Она никогда не была в Герате. Почти нигде не была. Только в стенах гарнизона. Из Ташкента принес ее самолет в Кабульский аэропорт, окруженный снеговыми горами, с гудящими транспортами, взлетающими вертолетами, с обилием торопящихся усталых людей. И другой самолет поднял ее в небо, перенес через другие горы, опустил в эту жаркую степь. Она не была в Герате, только слышала о нем из рассказов. Он представлялся ей собранием синих мечетей, тесных глинобитных домов, разноцветных дуканов.
Черноусые афганские летчики и штабной офицер в чем-то достигли согласия. Раскланивались, пожимали друг другу руки, медленно шли к машине.

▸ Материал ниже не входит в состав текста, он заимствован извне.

@[simp] theorem setConfigured_params (s : State) : (setConfigured s).params = s.params := rfl
@[simp] theorem setConfigured_sink (s : State) : (setConfigured s).sink = s.sink := rfl
@[simp] theorem setConfigured_now (s : State) : (setConfigured s).now = s.now := rfl
@[simp] theorem setConfigured_host (s : State) : (setConfigured s).host = s.host := rfl
@[simp] theorem setConfigured_obs (s : State) : (setConfigured s).obs = s.obs := rfl
@[simp] theorem setConfigured_configured (s : State) :
    (setConfigured s).regs.configured = true := rfl
@[simp] theorem setConfigured_stepCount (s : State) :
    (setConfigured s).regs.stepCount = s.regs.stepCount := rfl
@[simp] theorem setConfigured_phase1 (s : State) :
    (setConfigured s).regs.phase1 = s.regs.phase1 := rfl
@[simp] theorem setConfigured_phase2 (s : State) :
    (setConfigured s).regs.phase2 = s.regs.phase2 := rfl
@[simp] theorem setConfigured_phase3 (s : State) :
    (setConfigured s).regs.phase3 = s.regs.phase3 := rfl
@[simp] theorem setConfigured_position (s : State) :
    (setConfigured s).regs.position = s.regs.position := rfl
@[simp] theorem setConfigured_running (s : State) :
    (setConfigured s).regs.running = s.regs.running := rfl
@[simp] theorem setConfigured_timeStep (s : State) :
    (setConfigured s).regs.timeStep = s.regs.timeStep := rfl
@[simp] theorem setConfigured_nextUpdate (s : State) :
    (setConfigured s).regs.nextUpdate = s.regs.nextUpdate := rfl
@[simp] theorem setConfigured_speedControl (s : State) :
    (setConfigured s).regs.speedControl = s.regs.speedControl := rfl
@[simp] theorem setConfigured_pin1 (s : State) :
    (setConfigured s).regs.pin1 = s.regs.pin1 := rfl
@[simp] theorem setConfigured_pin2 (s : State) :
    (setConfigured s).regs.pin2 = s.regs.pin2 := rfl
@[simp] theorem setConfigured_pin3 (s : State) :
    (setConfigured s).regs.pin3 = s.regs.pin3 := rfl

@[simp] theorem respond_params (st : Status) (b : Bool) (evs : List PinEvent) (s : State) :
    (respond st b evs s).params = s.params := rfl
@[simp] theorem respond_regs (st : Status) (b : Bool) (evs : List PinEvent) (s : State) :
    (respond st b evs s).regs = s.regs := rfl
@[simp] theorem respond_now (st : Status) (b : Bool) (evs : List PinEvent) (s : State) :
    (respond st b evs s).now = s.now := rfl
@[simp] theorem respond_host (st : Status) (b : Bool) (evs : List PinEvent) (s : State) :
    (respond st b evs s).host = s.host := rfl
@[simp] theorem respond_sink (st : Status) (b : Bool) (evs : List PinEvent) (s : State) :
    (respond st b evs s).sink = acceptEvents s.params s.sink evs := rfl
@[simp] theorem respond_obs (st : Status) (b : Bool) (evs : List PinEvent) (s : State) :
    (respond st b evs s).obs = s.obs ++ [⟨respWord st b, evs⟩] := rfl

@[simp] theorem raise_params (st : Status) (s : State) : (raise st s).params = s.params := rfl
@[simp] theorem raise_regs (st : Status) (s : State) : (raise st s).regs = s.regs := rfl
@[simp] theorem raise_now (st : Status) (s : State) : (raise st s).now = s.now := rfl
@[simp] theorem raise_host (st : Status) (s : State) : (raise st s).host = s.host := rfl
@[simp] theorem raise_sink (st : Status) (s : State) : (raise st s).sink = s.sink := rfl
@[simp] theorem raise_obs (st : Status) (s : State) : (raise st s).obs = s.obs ++ [⟨respWord st false, []⟩] := rfl

@[simp] theorem beginTransaction_params (now : ClockWord) (rest : List HostInput) (s : State) :
    (beginTransaction now rest s).params = s.params := rfl
@[simp] theorem beginTransaction_regs (now : ClockWord) (rest : List HostInput) (s : State) :
    (beginTransaction now rest s).regs = s.regs := rfl
@[simp] theorem beginTransaction_sink (now : ClockWord) (rest : List HostInput) (s : State) :
    (beginTransaction now rest s).sink = s.sink := rfl
@[simp] theorem beginTransaction_now (now : ClockWord) (rest : List HostInput) (s : State) :
    (beginTransaction now rest s).now = wrap s.params.clkW now.toNat := rfl
@[simp] theorem beginTransaction_host (now : ClockWord) (rest : List HostInput) (s : State) :
    (beginTransaction now rest s).host = rest := rfl
@[simp] theorem beginTransaction_obs (now : ClockWord) (rest : List HostInput) (s : State) :
    (beginTransaction now rest s).obs = s.obs := rfl

@[simp] theorem powerOn_params (rest : List HostInput) (s : State) : (powerOn rest s).params = s.params := rfl
@[simp] theorem powerOn_regs (rest : List HostInput) (s : State) : (powerOn rest s).regs = Regs.reset := rfl
@[simp] theorem powerOn_sink (rest : List HostInput) (s : State) : (powerOn rest s).sink = PinSink.reset := rfl
@[simp] theorem powerOn_now (rest : List HostInput) (s : State) : (powerOn rest s).now = s.now := rfl
@[simp] theorem powerOn_host (rest : List HostInput) (s : State) : (powerOn rest s).host = rest := rfl
@[simp] theorem powerOn_obs (rest : List HostInput) (s : State) : (powerOn rest s).obs = s.obs := rfl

– Таня, я буду ждать! – Зульфия гладила ей руку. – Будем петь вместе «Катюшу». Я тебе дам самый большой, самый сладкий гранат! Из нашего кишлака.
* * *
Зульфия торопилась к мужу, садилась в машину, махала ей из кабины. А она вспоминала: он, Корнеев, рассказывал ей – кишлак между двух крутых гор. Большой гранатовый сад. Крепость с круглыми башнями. И оттуда, с башни, бил пулемет. В кишлаке, славном своими плодами, засели душманы, и он, командир, был ранен взрывом гранаты. Ранен легко. Солдаты волновались, спрашивали о своем командире. Офицеры ходили в медпункт, приносили вести о нем: лежит с перевязанной грудью. Солдаты написали ему письмо – пусть поскорей поправляется.
Она переживала и мучилась, ловила вести о нем. Хотела ему написать. Хотела его навестить. Не решалась. Боялась молвы, боялась его смутить, ему повредить. Боялась той, несуществующей женщины, что, должно быть, дежурила у его изголовья. Раз, проходя мимо медпункта, вдруг решилась зайти.
Врач дал ей халат, провел в палату. И она увидала его. Не голую, перетянутую бинтами грудь, не сильную, на белой подушке, руку, а лицо, удивившееся, восхитившееся при ее появлении, молодое, появившееся на этом лице веселье.
– Татьяна Владимировна, наконец-то вы!
А ей хотелось наклониться к нему, гладить его светлые, вихрами стоящие волосы, целовать его губы, глаза, белый бинт на груди, сильную крепкую руку. Она пробыла недолго. Мало говорили, все о пустяках, мелочах. Он сказал, что скоро поправится, не поедет на отдых в Союз, останется в гарнизоне. Здесь его дело, здесь его близкие люди, здесь и встретит он Новый год. Она оглянулась: за окном сухая солнечная азиатская степь. Новый год на пороге? Сказала, что станет ждать его к Новому году, очень ждать станет.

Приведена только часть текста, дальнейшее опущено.